The use of more targeted therapies able to treat patients more effectively and efficiently is expanding as the public gains access to low-cost genetic testing, and more advanced computer systems are offering data from healthcare systems. With some 75,000 genetic tests on the market, more consumers are signing up for personal analyses, and clinicians are ordering genetic lab tests to inform treatment. Problems arise due to uncertainty over how to interpret such test results and concerns about privacy may limit data sharing. Unclear and inconsistent reimbursement policies for genomic tests, moreover, create barriers to advancing precision medicine, as does limited access to testing by certain population subgroups.
Yet, research indicates much promise for the field, as seen in a range of studies from leading researchers and clinicians presented in the May 2018 issues of Health Affairs. Cystic fibrosis (CF) patients with a certain genetic mutation experienced measurable gains from treatment with Ivacaftor (Vertex Pharmaceuticals’ Kalydeco), according to a study conducted by the Cystic Fibrosis Foundation and other researchers. This analysis of administrative claims data showed that improved outcomes reduced hospitalization rates for patients treated with the drug from 2012–2015, with the gains correlated with strong adherence to treatment. The trends continued for use of ivacaftor to treat patients with additional CF gene mutations under indications subsequently approved by FDA. The outcomes reduced healthcare spending more broadly, further demonstrating the value of assessing real world treatment data for innovative treatments.

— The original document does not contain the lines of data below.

-- ==== Sys2Proof/Syntax.lean ====
section
/-! DEFINITION. The instructions: one constructor per row of the opcode table. The 245 encoded
instructions carry the fields of their words (spec/04 R80); the device steps, host register
writes and mailbox requests name their subject in the state. -/

namespace Sys2Proof

/-- What a host register write names: an offset of BAR0 (R311), or a control register by number,
context and die (R341, Table 19.9). -/
inductive RegTarget where
  | bar (off : Nat)
  | csr (num : Nat) (ctx die : Nat)
  deriving DecidableEq, Repr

Precision medicines able to rapidly demonstrate effectiveness for targeted patients also benefit from more expedited development and accelerated approval by FDA. An examination of FDA data for 2013–2017 by researchers in Australia and at Harvard Medical School found that precision medicine studies generate early signals of efficacy and reach the market more rapidly than traditional drugs. Almost half of the precision medicines in the study qualified for FDA’s breakthrough therapy designation and were approved based on fewer pivotal trials and with fewer patients in studies, who were less likely to be randomized, blinded or have placebo controls. Such gains enabled product development and review 1.7 years faster than nonprecision products.
FDA’s Oncology Center of Excellence (OCE) is collaborating with organizations able to capture real-world data on patient treatments and outcomes in electronic health records to better assess the potential benefits or risks of treatment to patients outside conventional clinical trials. By linking clinical records to genomic data from thousands of tumor samples, the analysts sought to identify study populations able to provide generalizable evidence for precision medicine interventions. Achieving such a data infrastructure is highly complex, reported OCE Acting Associate Director Sean Khozin in a case study on linking clinical and genomic cancer data to inform precision medicine use. The analysis in Health Affairs supports efforts to establish data standards and strategies to support data sharing in this area across multiple providers and labs.
The development of more targeted therapies for limited patient populations, though, raise concerns about cost and access. Generic versions of targeted therapies initially did little to bring down the cost of specialty innovators products, according to a Health Affairs study. It found that the list price of imatinib (Novartis’ Gleevec) fell only 10% following the approval of the first three generic versions, largely because physicians continued to prescribe more expensive brand therapies.
Payers increasingly are turning to value-based payment models in establishing reimbursement for new targeted oncology therapies and other specialty medicines. The Centers for Medicare and Medicaid Services (CMS) reported on how it is exploring methods for adjusting payments under its Oncology Care Model and other alternative payment methods.